> TASK INSTRUCTIONS
Once you find the line with "include hstart hdrawn" in the data that follows, repeat it and every line after it exactly, through the line with "w1.Drawn s (m + s.splitDraws) ∧".

[Stored data]
/-! ### Writing one column -/

/-- Strided writes change DMEM's bytes only. -/
theorem Work.Drawn.writeStrided {d : Nat} (h : w.Drawn s d) (base stride : Nat) (bs : List Byte) :
    (w.writeStrided base stride bs).Drawn s d := by
  induction bs generalizing w base with
  | nil => exact h
  | cons b rest ih => exact ih (w := w.write base b) ⟨h.size, h.source, h.rngPtr, h.entropy, h.powerUp⟩ _

/-- `w` after the bytes `f 0`, `f 1`, ... have gone into column `o` of the share set. -/
def Work.writeColumn (w : Work) (s : State) (o : Nat) (f : Nat → Byte) : Work :=
  w.writeStrided (s.cfgNat CfgReg.shareBase + o) s.shareStride ((List.range (s.cfgNat CfgReg.shareN)).map f)

theorem read_writeColumn_same {o i : Nat} (f : Nat → Byte) (hi : i < s.cfgNat CfgReg.shareN) :
    (w.writeColumn s o f).dmem.read (s.shareAddr i o) = f i := by
  have hpos : 0 < s.shareStride := Nat.succ_pos _
  have haddr : s.shareAddr i o = s.cfgNat CfgReg.shareBase + o + i * s.shareStride := Nat.add_right_comm ..
  rw [haddr, Work.writeColumn, Work.writeStrided_same _ _ hpos _ _ (by simpa using hi)]
  simp [hi]

theorem read_writeColumn_other {o a : Nat} (f : Nat → Byte) (ha : ∀ i < s.cfgNat CfgReg.shareN, a ≠ s.shareAddr i o) :
    (w.writeColumn s o f).dmem.read a = w.dmem.read a := by
  refine Work.writeStrided_other _ _ _ _ _ fun i hi => ?_
  rw [Nat.add_right_comm]
  exact ha i (by simpa using hi)

/-- The x-coordinates written, no secret byte done. -/
theorem splitWritten_start (hmem : w.dmem = s.dmem) : SplitWritten s m x 0 (commit s (w.writeColumn s 0 x)) where
  xBytes i hi := read_writeColumn_same x hi
  yBytes := nofun
  unwritten a ha := by
    rw [← hmem]
    exact read_writeColumn_other x fun i hi heq => ha (heq ▸ inColumns_xaddr 0 hi)

/-! ### SPLIT's loop -/

/-- SPLIT's loop over `n` secret bytes from `j` on, as `splitRun` calls it. -/
def State.splitLoop (s : State) (x : Nat → Byte) (n j : Nat) (w : Work) : Work × Except Stop Unit :=
  splitBytes (s.cfgNat CfgReg.secretBase) (s.cfgNat CfgReg.shareBase) s.shareStride (s.cfgNat CfgReg.shareK)
    ((List.range (s.cfgNat CfgReg.shareN)).map x) n j w

/-- One turn of the loop, its draws all finding their bytes. -/
theorem splitLoop_turn (h : SplitWritten s m x j (commit s w))
    (hdrawn : w.Drawn s (m + j * (s.cfgNat CfgReg.shareK - 1))) (hj : j < s.cfgNat CfgReg.secretLen)
    (hcan : ∀ e < s.cfgNat CfgReg.shareK - 1, s.CanDraw (m + (j * (s.cfgNat CfgReg.shareK - 1) + e))) :
    ∃ w1, SplitWritten s m x (j + 1) (commit s w1) ∧ w1.Drawn s (m + (j + 1) * (s.cfgNat CfgReg.shareK - 1)) ∧
      ∀ n, s.splitLoop x (n + 1) j w = s.splitLoop x n (j + 1) w1 := by
  obtain ⟨w1, hmany, hmem, h1⟩ := hdrawn.drawMany (s.cfgNat CfgReg.shareK - 1) fun e he => by
    rw [Nat.add_assoc]; exact hcan e he
  have hpoly := h.poly_eq
  have hbase : s.cfgNat CfgReg.shareBase + 1 + j = s.cfgNat CfgReg.shareBase + (j + 1) := by omega
  refine ⟨w1.writeColumn s (j + 1) fun i => peval (s.splitPoly (commit s w) m j) (x i), ?_, ?_, fun n => ?_⟩
  · refine h.next hj (fun i hi => ?_) fun a ha => ?_
    · rw [yaddr_eq]; exact read_writeColumn_same _ hi
    · simp only [yaddr_eq] at ha
      exact (read_writeColumn_other _ ha).trans (by rw [hmem]; rfl)
  · rw [Nat.succ_mul, ← Nat.add_assoc]
    exact h1.writeStrided _ _ _
  · simp only [Nat.add_assoc] at hmany
    rw [State.splitLoop, splitBytes, hmany]
    simp only
    rw [commit_dmem] at hpoly
    rw [hpoly, List.map_map, hbase]
    rfl

/-- The first `q` turns of the loop, their draws all finding their bytes. -/
theorem splitLoop_turns (hstart : SplitWritten s m x 0 (commit s w)) (hdrawn : w.Drawn s m) (q : Nat)
    (hq : q ≤ s.cfgNat CfgReg.secretLen)
    (hcan : ∀ d < q * (s.cfgNat CfgReg.shareK - 1), s.CanDraw (m + d)) :
    ∃ w1, SplitWritten s m x q (commit s w1) ∧ w1.Drawn s (m + q * (s.cfgNat CfgReg.shareK - 1)) ∧
      ∀ n, s.splitLoop x (q + n) 0 w = s.splitLoop x n q w1 := by
  induction q with
  | zero => exact ⟨w, hstart, by rwa [Nat.zero_mul], fun n => by rw [Nat.zero_add]⟩
  | succ q ih =>
    rw [Nat.succ_mul] at hcan
    obtain ⟨w1, h1, hdrawn1, hloop⟩ := ih (by omega) fun d hd => hcan d (by omega)
    obtain ⟨w2, h2, hdrawn2, hturn⟩ := splitLoop_turn h1 hdrawn1 hq fun e he => hcan _ (by omega)
    exact ⟨w2, h2, hdrawn2, fun n => by rw [← hturn, ← hloop, Nat.add_assoc, Nat.add_comm 1]⟩

section Loop

variable (hstart : SplitWritten s m x 0 (commit s w)) (hdrawn : w.Drawn s m)
include hstart hdrawn

/-- The loop whose draws all find their bytes writes the whole share set. -/
theorem splitLoop_completes (hcan : ∀ d < s.splitDraws, s.CanDraw (m + d)) :
    ∃ w1, SplitWritten s m x (s.cfgNat CfgReg.secretLen) (commit s w1) ∧ w1.Drawn s (m + s.splitDraws) ∧
      s.splitLoop x (s.cfgNat CfgReg.secretLen) 0 w = (w1, .ok ()) := by
  obtain ⟨w1, h1, hdrawn1, hloop⟩ := splitLoop_turns hstart hdrawn _ le_rfl hcan
  exact ⟨w1, h1, hdrawn1, hloop 0⟩

/-- The loop whose draw `d` is the first to find no byte stops there, the secret bytes before that draw's done. -/
theorem splitLoop_stops {d : Nat} (hd : d < s.splitDraws) (hcan : ∀ e < d, s.CanDraw (m + e))
    (hstop : ¬s.CanDraw (m + d)) :
    ∃ w1, SplitWritten s m x (d / (s.cfgNat CfgReg.shareK - 1)) (commit s w1) ∧ w1.Drawn s (m + d) ∧
      s.splitLoop x (s.cfgNat CfgReg.secretLen) 0 w = (w1, .error w1.drawStop) := by
  have hd' : d < s.cfgNat CfgReg.secretLen * (s.cfgNat CfgReg.shareK - 1) := hd
  have hk : 0 < s.cfgNat CfgReg.shareK - 1 := Nat.pos_of_ne_zero fun h0 => by rw [h0] at hd'; omega
  have hq : d / (s.cfgNat CfgReg.shareK - 1) < s.cfgNat CfgReg.secretLen := (Nat.div_lt_iff_lt_mul hk).2 hd'
  have hsplit := Nat.div_add_mod' d (s.cfgNat CfgReg.shareK - 1)
  obtain ⟨w1, h1, hdrawn1, hloop⟩ := splitLoop_turns hstart hdrawn _ hq.le fun e he => hcan e (by omega)
  obtain ⟨w2, hmany, hmem, hdrawn2⟩ := hdrawn1.drawMany_stops (Nat.mod_lt d hk)
    (fun e he => by rw [Nat.add_assoc]; exact hcan _ (by omega)) (by rwa [Nat.add_assoc, hsplit])
  rw [Nat.add_assoc, hsplit] at hdrawn2
  obtain ⟨n, hn⟩ := Nat.exists_eq_add_of_lt hq
  refine ⟨w2, h1.of_dmem hmem, hdrawn2, ?_⟩
  rw [hn, Nat.add_assoc, hloop, State.splitLoop, splitBytes, hmany]

end Loop

/-! ### How SPLIT ends -/

/-- SPLIT's work once gen_x has given its x-coordinates. -/
theorem splitRun_of_genX (hc : splitChecks s = none)
    (hx : genX s (Work.ofState s) = (w, .ok ((List.range (s.cfgNat CfgReg.shareN)).map x))) :
    splitRun s = s.splitLoop x (s.cfgNat CfgReg.secretLen) 0 (w.writeColumn s 0 x) := by
  simp only [splitRun, hc, hx]
  rfl

section Ready

variable (h : SplitReady s)
include h

theorem splitChecks_of_splitReady : splitChecks s = none := by
  obtain ⟨hmode, hshape, hregions, hpoints⟩ := h
  exact splitChecks_eq_none.2 ⟨hmode, hshape, hregions, fun h1 => (hpoints h1).1⟩

variable (hx : XsDrawn s m)
include hx

/-- SPLIT whose draws all find their bytes retires with the whole share set written. -/
theorem execSplit_completes (hcan : ∀ d < m + s.splitDraws, s.CanDraw d) :
    ∃ w, SplitWritten s m (s.splitX m) (s.cfgNat CfgReg.secretLen) (retire (commit s w)) ∧
      w.Drawn s (m + s.splitDraws) ∧ execSplit s = .next (retire (commit s w)) := by
  obtain ⟨w, hdrawn, hmem, hgen⟩ := genX_completes h hx fun d hd => hcan d (by omega)
  obtain ⟨w1, h1, hdrawn1, hloop⟩ := splitLoop_completes (splitWritten_start hmem) (hdrawn.writeStrided _ _ _)
    fun d hd => hcan (m + d) (by omega)
  refine ⟨w1, h1.of_dmem rfl, hdrawn1, ?_⟩
  rw [execSplit, splitRun_of_genX (splitChecks_of_splitReady h) hgen, hloop]
  rfl

/-- SPLIT whose coefficient draw `d` is the first beyond DMEM records the error with what it wrote before (R455). -/
theorem execSplit_coefficientError (hs : s.rngFromDmem = true) {d : Nat} (hd : d < s.splitDraws)
    (hdraws : DmemDraws s (m + d)) (hbeyond : s.params.dmemSize ≤ s.rngAddr (m + d)) :
    ∃ w, SplitWritten s m (s.splitX m) (d / (s.cfgNat CfgReg.shareK - 1)) (commit s w) ∧
      w.Drawn s (m + d) ∧ execSplit s = .next (raise (.rng w.rngPtr) (commit s w)) := by
  have hcan (e : Nat) (he : e < m + d) : s.CanDraw e := (canDraw_dmem hs e).2 (hdraws e he)
  obtain ⟨w, hdrawn, hmem, hgen⟩ := genX_completes h hx fun e he => hcan e (by omega)
  obtain ⟨w1, h1, hdrawn1, hloop⟩ := splitLoop_stops (splitWritten_start hmem) (hdrawn.writeStrided _ _ _) hd
    (fun e he => hcan (m + e) (by omega)) (by rw [canDraw_dmem hs]; omega)
  refine ⟨w1, h1, hdrawn1, ?_⟩
  rw [execSplit, splitRun_of_genX (splitChecks_of_splitReady h) hgen, hloop, Work.drawStop,
    if_pos (hdrawn1.source.trans hs)]
  rfl

end Ready

/-- SPLIT whose draw `d` for an x-coordinate is the first beyond DMEM records the error, DMEM unchanged (R455). -/
theorem execSplit_coordinateError (h : SplitReady s) (h2 : s.xmode = 2) (hs : s.rngFromDmem = true) {d : Nat}
    (hmore : ∀ r ≤ d, (s.xsFound r).length < s.cfgNat CfgReg.shareN) (hdraws : DmemDraws s d)
    (hbeyond : s.params.dmemSize ≤ s.rngAddr d) :
    ∃ w, w.dmem = s.dmem ∧ w.Drawn s d ∧ execSplit s = .next (raise (.rng w.rngPtr) (commit s w)) := by
  have hfuel : d < drawFuel (Work.ofState s) := by
    by_contra hge
    have hpow : 2 ^ 20 ≤ drawFuel (Work.ofState s) := Nat.le_add_right ..
    have hagain : s.rngAddr (d - 2 ^ 20) = s.rngAddr d := by simp only [State.rngAddr]; omega
    have hinside := hdraws (d - 2 ^ 20) (by omega)
    omega
  obtain ⟨w, hdrawn, hmem, hgen⟩ := genX_stops h2 hfuel hmore (fun r hr => (canDraw_dmem hs r).2 (hdraws r hr))
    (by rw [canDraw_dmem hs]; omega)
  have hrun : splitRun s = (w, .error w.drawStop) := by
    simp only [splitRun, splitChecks_of_splitReady h, hgen]
  refine ⟨w, hmem, hdrawn, ?_⟩
  rw [execSplit, hrun, Work.drawStop, if_pos (hdrawn.source.trans hs)]
  rfl

theorem Work.Drawn.retires {d : Nat} (h : w.Drawn s d) : Retires s (retire (commit s w)) :=
  ComputesFrom.retires rfl h.powerUp

/-- The error of a draw beyond DMEM names the draw's address (R412, R452). -/
theorem Work.Drawn.rng_recorded {d : Nat} (h : w.Drawn s d) (hs : s.rngFromDmem = true) :
    ErrorRecorded 5 3 (s.rngAddr d) s (raise (.rng w.rngPtr) (commit s w)) := by
  have hptr : w.rngPtr.toNat = s.rngAddr d := by rw [h.rngPtr, if_pos hs]
  refine raise_commit_recorded h.powerUp rfl ?_
  rw [← hptr]
  exact toNat_errInfoWord (by decide) (by omega)

/-! ### The obligations -/

/-- With the entropy port the coefficients of secret byte `j` are the port's next K - 1 bytes (R413). -/
theorem splitPoly_entropy (hs : s.rngFromDmem = false) (t : State)
    (hbytes : m + (j + 1) * (s.cfgNat CfgReg.shareK - 1) ≤ s.entropy.length) :
    s.splitPoly t m j = s.splitSees t j (s.cfgNat CfgReg.secretBase + j) ::
      (s.entropy.drop (m + j * (s.cfgNat CfgReg.shareK - 1))).take (s.cfgNat CfgReg.shareK - 1) := by
  rw [Nat.succ_mul] at hbytes
  simp only [State.splitPoly, hs, Bool.false_eq_true, if_false, List.cons.injEq, true_and]
  refine List.ext_getElem (by simp; omega) fun e he _ => ?_
  simp only [List.length_map, List.length_range] at he
  simp only [List.getElem_map, List.getElem_range, List.getElem_take, List.getElem_drop, Nat.add_assoc]
  exact List.getD_eq_getElem _ _ (by omega)

/-- Settles O32: with the entropy port RNG_PTR stays, and the polynomials are those of the port's bytes. -/
theorem splitFromEntropyCompletes : Obligations.SplitFromEntropyCompletes := by
  intro s m h hx hs hbytes n k l sb hb
  obtain ⟨w, hw, hdrawn, hnext⟩ := execSplit_completes h hx fun d hd => (canDraw_entropy hs d).2 (by omega)
  refine ⟨_, hnext, hdrawn.retires, hw.xBytes, fun j hj i hi => ?_, ?_, hw.outside, fun _ => rfl,
    readCfg_commit_same (hdrawn.rngPtr_entropy hs)⟩
  · have hdraws : (j + 1) * (s.cfgNat CfgReg.shareK - 1) ≤ s.splitDraws := Nat.mul_le_mul_right _ hj
    rw [hw.yBytes j hj i hi, splitPoly_entropy hs _ (by omega)]
    rfl
  · rw [retire_entropy, commit_entropy, hdrawn.entropy, hs]; rfl

/-- Settles O33: with the DMEM stream RNG_PTR is the address of the draw that would come next. -/
theorem splitFromDmemCompletes : Obligations.SplitFromDmemCompletes := by
  intro s m h hx hs hdraws
  obtain ⟨w, hw, hdrawn, hnext⟩ := execSplit_completes h hx fun d hd => (canDraw_dmem hs d).2 (hdraws d hd)
  refine ⟨_, hnext, hdrawn.retires, hw.xBytes, hw.yBytes, hdrawn.cfgNat_rngPtr hs, hw.outside, fun _ => rfl,
    fun c hc => readCfg_commit_other s w hc, ?_⟩
  rw [retire_entropy, commit_entropy, hdrawn.entropy, if_pos hs]

/-- Settles O35: the draw that fails changes nothing, so what the draws before it led to stands. -/
theorem splitDrawErrorKeepsEarlierWrites : Obligations.SplitDrawErrorKeepsEarlierWrites := by
  refine ⟨fun s m d h hx hs hd hdraws hbeyond => ?_, fun s d h h2 hs hmore hdraws hbeyond => ?_⟩
  · obtain ⟨w, hw, hdrawn, hnext⟩ := execSplit_coefficientError h hx hs hd hdraws hbeyond
    refine ⟨_, hnext, hdrawn.rng_recorded hs, hdrawn.cfgNat_rngPtr hs, hw.xBytes, fun i hi j hj => hw.yBytes j hj i hi,
      fun i hi j hj hlater => hw.unwritten _ ?_, hw.outside, fun _ => rfl, fun c hc => readCfg_commit_other s w hc, ?_⟩
    · rw [inColumns_yaddr hi hj]; omega
    · rw [raise_entropy, commit_entropy, hdrawn.entropy, if_pos hs]
  · obtain ⟨w, hmem, hdrawn, hnext⟩ := execSplit_coordinateError h h2 hs hmore hdraws hbeyond
    refine ⟨_, hnext, hdrawn.rng_recorded hs, hdrawn.cfgNat_rngPtr hs, fun a => ?_, fun _ => rfl,
      fun c hc => readCfg_commit_other s w hc, ?_⟩
    · rw [raise_dmem, commit_dmem, hmem]
    · rw [raise_entropy, commit_entropy, hdrawn.entropy, if_pos hs]

end Sys2Proof.Machine
end

section
/-! PROOFS. The contracts of SPLIT (R354) and JOIN (R358): the shares of a SPLIT that retired lie on one polynomial per
secret byte, so a JOIN of K of them interpolates its constant term. -/

namespace Sys2Proof.Machine

variable {s t : State} {m : Nat} {x : Nat → Byte} {w : Work}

> EXERCISE RESULT
include hstart hdrawn

/-- The loop whose draws all find their bytes writes the whole share set. -/
theorem splitLoop_completes (hcan : ∀ d < s.splitDraws, s.CanDraw (m + d)) :
    ∃ w1, SplitWritten s m x (s.cfgNat CfgReg.secretLen) (commit s w1) ∧ w1.Drawn s (m + s.splitDraws) ∧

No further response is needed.